Title: The Power of the Prior: Improving Predictive Performance with Extra-data Knowledge
Standard approaches to classification and regression fail to utilize extra-data knowledge. Such knowledge can include class-specific descriptors, physical constraints, and exchangeability judgments. Using a number of examples, this talk will demonstrate the benefits and costs of harnessing such knowledge. The Bayesian paradigm proves especially convenient in this context.
Title: Identifying and Exploiting Ultrametricity
We begin with pervasive ultrametricity due to high dimensionality and/or spatial sparsity. How extent or degree of ultrametricity can be quantified leads us to the discussion of varied practical cases when ultrametricity can be partially or locally present in data. We show how the ultrametricity can be assessed in text or document collections, in time series signals, and in chemical information retrieval. We conclude with a discussion of ultrametricity in astrophysics, relating to observational cosmology.

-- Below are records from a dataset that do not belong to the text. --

-- ==== Sys2Proof/Tests/Slice0.lean ====
section
/-! SUPPORT. Tests of this model: an ill-formed operand for each check of WellFormed, a witness for the hypotheses of each
statement, and small tests of single commands, whose expected values come from the rule or table each names. -/

set_option Elab.async false

namespace Sys2Proof.Tests
open Sys2Proof Sys2Proof.Machine

/-! ### Helpers -/

theorem live_iff (s : State) : Live s ↔ s.dark = false ∧ Memory.wf s = true :=
  ⟨fun h => ⟨h.1, h.2⟩, fun h => ⟨h.1, h.2⟩⟩

theorem inForm_iff (s : State) : InForm s ↔ Memory.wf s = true ∧ s.time < 2 ^ 64 :=
  ⟨fun h => ⟨h.1, h.2⟩, fun h => ⟨h.1, h.2⟩⟩

theorem runs_iff (s : State) (k op : Nat) (c : Cmd) : Runs s k op c ↔ s.cmd k = some c ∧ c.internal = false ∧
    c.ended = false ∧ c.completed = false ∧ sqOp c.sqe = op ∧ s.ioFrozen c = false ∧ c.frozen = false ∧ s.epochStale c = false ∧
    c.checked = true :=
  ⟨fun ⟨a, b, c, d, e, f, u, g, h⟩ => ⟨a, b, c, d, e, f, u, g, h⟩,
   fun ⟨a, b, c, d, e, f, u, g, h⟩ => ⟨a, b, c, d, e, f, u, g, h⟩⟩

/-- Register fields of a state set one after another: field, index, value. -/
def setAll (s : State) (l : List (Fld × Nat × Nat)) : State := l.foldl (fun s x => s.put x.1 x.2.2 x.2.1) s

/-- A part that runs, with a user design enabled. -/
def sRun : State := { State.reset with cfg.done := true, cfg.userOn := true }

/-- A submission entry: opcode, tract, LBA, block count minus 1, DP1. -/
def sqe (op tract lba nblk dp1 : Nat) : Nat :=
  op + tract * 2 ^ 32 + lba * 2 ^ 64 + nblk * 2 ^ 128 + dp1 * 2 ^ 192

/-! ### Well-formedness: each check refuses an operand just outside its range -/

theorem test_wf_strap_role : Instr.wf (.powerOnReset 4 0 true) = false := by decide +kernel
theorem test_wf_strap_slot : Instr.wf (.cfgProgNPulse 0 4 true) = false := by decide +kernel
theorem test_wf_register_value : Instr.wf (.cfgReload .part { value := 2 ^ 32 }) = false := by decide +kernel
theorem test_wf_image_bytes : Instr.wf (.headerReceived { bytes := 2 ^ 65536 }) = false := by decide +kernel
theorem test_wf_reload_role : Instr.wf (.cfgReload .part { role := 4 }) = false := by decide +kernel
theorem test_wf_stack : Instr.wf (.hbmTrainingDone 4 true) = false := by decide +kernel
theorem test_wf_polder_zero : Instr.wf (.segmentReceived 0 { off := [0] }) = false := by decide +kernel
theorem test_wf_polder_above : Instr.wf (.polderUp .part 81) = false := by decide +kernel
theorem test_wf_tract : Instr.wf (.tractFormatDone 4096) = false := by decide +kernel
theorem test_wf_function : Instr.wf (.adminQueueEnable 257) = false := by decide +kernel
theorem test_wf_queue : Instr.wf (.sqTailDoorbell 0 65536 0) = false := by decide +kernel
theorem test_wf_entry_bits : Instr.wf (.submissionFetch 0 1 [2 ^ 512]) = false := by decide +kernel
theorem test_wf_entry_count : Instr.wf (.submissionFetch 0 1 [0, 0, 0, 0, 0, 0, 0, 0, 0]) = false := by decide +kernel
theorem test_wf_map_page : Instr.wf (.mapPageInstalled (2 ^ 27) 0 0) = false := by decide +kernel
theorem test_wf_pool : Instr.wf (.taskDispatch 32 0) = false := by decide +kernel
theorem test_wf_engine : Instr.wf (.skidderPark 256) = false := by decide +kernel
theorem test_wf_landing : Instr.wf (.register 128 5 false) = false := by decide +kernel
theorem test_wf_priority : Instr.wf (.create 0 0 0x20 5 8 false none 0 0) = false := by decide +kernel
theorem test_wf_kind : Instr.wf (.create 0 0 256 5 0 false none 0 0) = false := by decide +kernel
theorem test_wf_status : Instr.wf (.done 0 256 0) = false := by decide +kernel
theorem test_wf_group : Instr.wf (.claim .part 16) = false := by decide +kernel
theorem test_wf_group_channels : Instr.wf (.groupBringupDone 0 { chans := List.replicate 17 {} }) = false := by decide +kernel
theorem test_wf_media_die : Instr.wf (.keeperTrip 2) = false := by decide +kernel
theorem test_wf_channel : Instr.wf (.channelRetrain 256 true true) = false := by decide +kernel
theorem test_wf_lun : Instr.wf (.lunIssue 0 64 false {}) = false := by decide +kernel
theorem test_wf_plane : Instr.wf (.lunStatusReady 0 0 [4] false {}) = false := by decide +kernel
theorem test_wf_bundle : Instr.wf (.bundleDetectTimeout 2) = false := by decide +kernel
theorem test_wf_die_id : Instr.wf (.ident 0 { dieId := 2 ^ 64 }) = false := by decide +kernel
theorem test_wf_bundle_rate : Instr.wf (.bundleAlignDone 0 false (some 4)) = false := by decide +kernel
theorem test_wf_media_hash : Instr.wf (.ident 0 { media := 2 ^ 64 }) = false := by decide +kernel
theorem test_wf_memory_port : Instr.wf (.userPortRead 0 0 0 { port := 2 }) = false := by decide +kernel
theorem test_wf_flit_channel : Instr.wf (.flitReceive 0 { vc := 4 }) = false := by decide +kernel
theorem test_wf_key : Instr.wf (.mirrorWrite 0 0 256 0 {} [] false false) = false := by decide +kernel
theorem test_wf_unit_of_iu : Instr.wf (.mirrorWrite 0 0 0 (2 ^ 32) {} [] false false) = false := by decide +kernel
theorem test_wf_journal_number : Instr.wf (.journal (2 ^ 64) [] false) = false := by decide +kernel
theorem test_wf_journal_record : Instr.wf (.journal 1 [{ ty := 256 }] false) = false := by decide +kernel
theorem test_wf_pair_state : Instr.wf (.heartbeat 0 7 0 false 0 0) = false := by decide +kernel
theorem test_wf_groups : Instr.wf (.handbackReq 65536) = false := by decide +kernel
theorem test_wf_die_line : Instr.wf (.spineContention 0 1536 {} {}) = false := by decide +kernel
theorem test_wf_fabric_die : Instr.wf (.spineContention 4 0 {} {}) = false := by decide +kernel
theorem test_wf_request_ni : Instr.wf (.landingMreq 0 { src := 0x188 }) = false := by decide +kernel
theorem test_wf_request_address : Instr.wf (.landingMreq 0 { addr := 2 ^ 56 }) = false := by decide +kernel
theorem test_wf_request_length : Instr.wf (.landingMreq 0 { len := 0 }) = false := by decide +kernel
theorem test_wf_request_data : Instr.wf (.landingMreq 0 { len := 1, data := 256 }) = false := by decide +kernel
theorem test_wf_request_both : Instr.wf (.landingMreq 0 { bitset := true, bitclr := true }) = false := by decide +kernel
theorem test_wf_frame : Instr.wf (.runRecord 0 1 [{ data := 2 ^ 2048 }] none) = false := by decide +kernel
theorem test_wf_crossing : Instr.wf (.crossingReopen 5 0) = false := by decide +kernel
theorem test_wf_epoch_unit : Instr.wf (.epochBroadcastArrive 14) = false := by decide +kernel
theorem test_wf_lane : Instr.wf (.laneAcquired 256) = false := by decide +kernel
theorem test_wf_control_word : Instr.wf (.laneTrainingFrame 0 65536 0 false) = false := by decide +kernel
theorem test_wf_window_levels : Instr.wf (.adaptWindow 0 { trans := 0, levels := [4096] }) = false := by decide +kernel
theorem test_wf_window_sum : Instr.wf (.adaptWindow 0 { trans := 0, levels := [2048, 2047] }) = false := by decide +kernel
theorem test_wf_quad : Instr.wf (.quadRefclkChange 64 true) = false := by decide +kernel
theorem test_wf_width : Instr.wf (.l0pHostRequest 3) = false := by decide +kernel
theorem test_wf_bar : Instr.wf (.hostBarAccess 0 1 0 false []) = false := by decide +kernel
theorem test_wf_byte_enables : Instr.wf (.hostBarAccess 0 0 0 true [(0, 16)]) = false := by decide +kernel
theorem test_wf_vector : Instr.wf (.msixUnmask 0 2048) = false := by decide +kernel
theorem test_wf_word_offset : Instr.wf (.registerWrite .part 2 0) = false := by decide +kernel
theorem test_wf_control_space : Instr.wf (.registerWrite .part 0x2000000 0) = false := by decide +kernel
theorem test_wf_alias_block : Instr.wf (.bitAliasWrite .part 32 0 0 0) = false := by decide +kernel
theorem test_wf_alias_register : Instr.wf (.bitAliasWrite .part 0 0x1000 0 0) = false := by decide +kernel
theorem test_wf_alias_bit : Instr.wf (.bitAliasWrite .part 0 0 32 0) = false := by decide +kernel
theorem test_wf_requester : Instr.wf (.registerWrite (.engine 256) 0 0) = false := by decide +kernel
theorem test_wf_die : Instr.wf (.thermalRead 7 0) = false := by decide +kernel
theorem test_wf_opcode : Instr.wf (.testInstructionLoad { opcode := 256 }) = false := by decide +kernel
theorem test_wf_volume : Instr.wf (.nandTemperatureRead 0 16 0) = false := by decide +kernel
theorem test_wf_speed : Instr.wf (.pcieLinkUp 0 16 { flit := true }) = false := by decide +kernel
theorem test_wf_raw_class : Instr.wf (.rawStatus 0 0 0 0 { cls := 256 } {}) = false := by decide +kernel
theorem test_wf_raw_target : Instr.wf (.rawLend 0 0 0 0 { target := 2 ^ 64 }) = false := by decide +kernel
theorem test_wf_ni : Instr.wf (.fenceOpen 0x188) = false := by decide +kernel
theorem test_wf_spm_bank : Instr.wf (.sweepStep 24 0 0) = false := by decide +kernel
theorem test_wf_hbm_channel : Instr.wf (.hbmWriteEyeRetrain 64 true) = false := by decide +kernel
theorem test_wf_pseudo_channel : Instr.wf (.hbmRefreshInterval 128 [] false) = false := by decide +kernel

Title: Data Mining and Network Models of Massive Datasets
In this talk we discuss new research directions in data mining - using network-based models for data analysis and decision making. In many practical situations, a real-world dataset can be represented as a large graph (network) with certain attributes associated with its vertices and edges. These attributes may contain specific information characterizing the given application, which often provides a new insight into the internal structure and patterns of the data. The considered examples include telecommunications, social networks, biomedicine, and finance.
Title: Unsupervised Anomaly detection in Computer Security
Anomaly detection has been an active area of research in computer security for some time. There are now several commercial products that include anomaly detectors of one sort or another for network and host-based intrusion detection. We present an overview of anomaly detection used in computer security, and provide two examples of content-based anomaly detectors designed to detect suspicious network packets that may indicate a zero-day exploit. The PAYL Payload Anomaly Detector is based upon an efficient statistical analysis of content flows. Recent work has shown that PAYL may be blinded by mimicry attack. The Anagram anomaly detector is designed to resist such attacks. Either sensor is intended to be used not as a standalone detector but one of a correlated set of sensors.
Salvatore J. Stolfo is Professor of Computer Science at Columbia University. He received his Ph.D. from NYU Courant Institute in 1979 and has been on the faculty of Columbia ever since. (See http://www.cs.columbia.edu/~sal.) He has published extensively in the areas of parallel computing, AI Knowledge-based systems, Data Mining and most recently Computer Security and Intrusion Detection Systems. His research has been supported by DARPA, NSF, ONR, and numerous companies and state and federal agencies.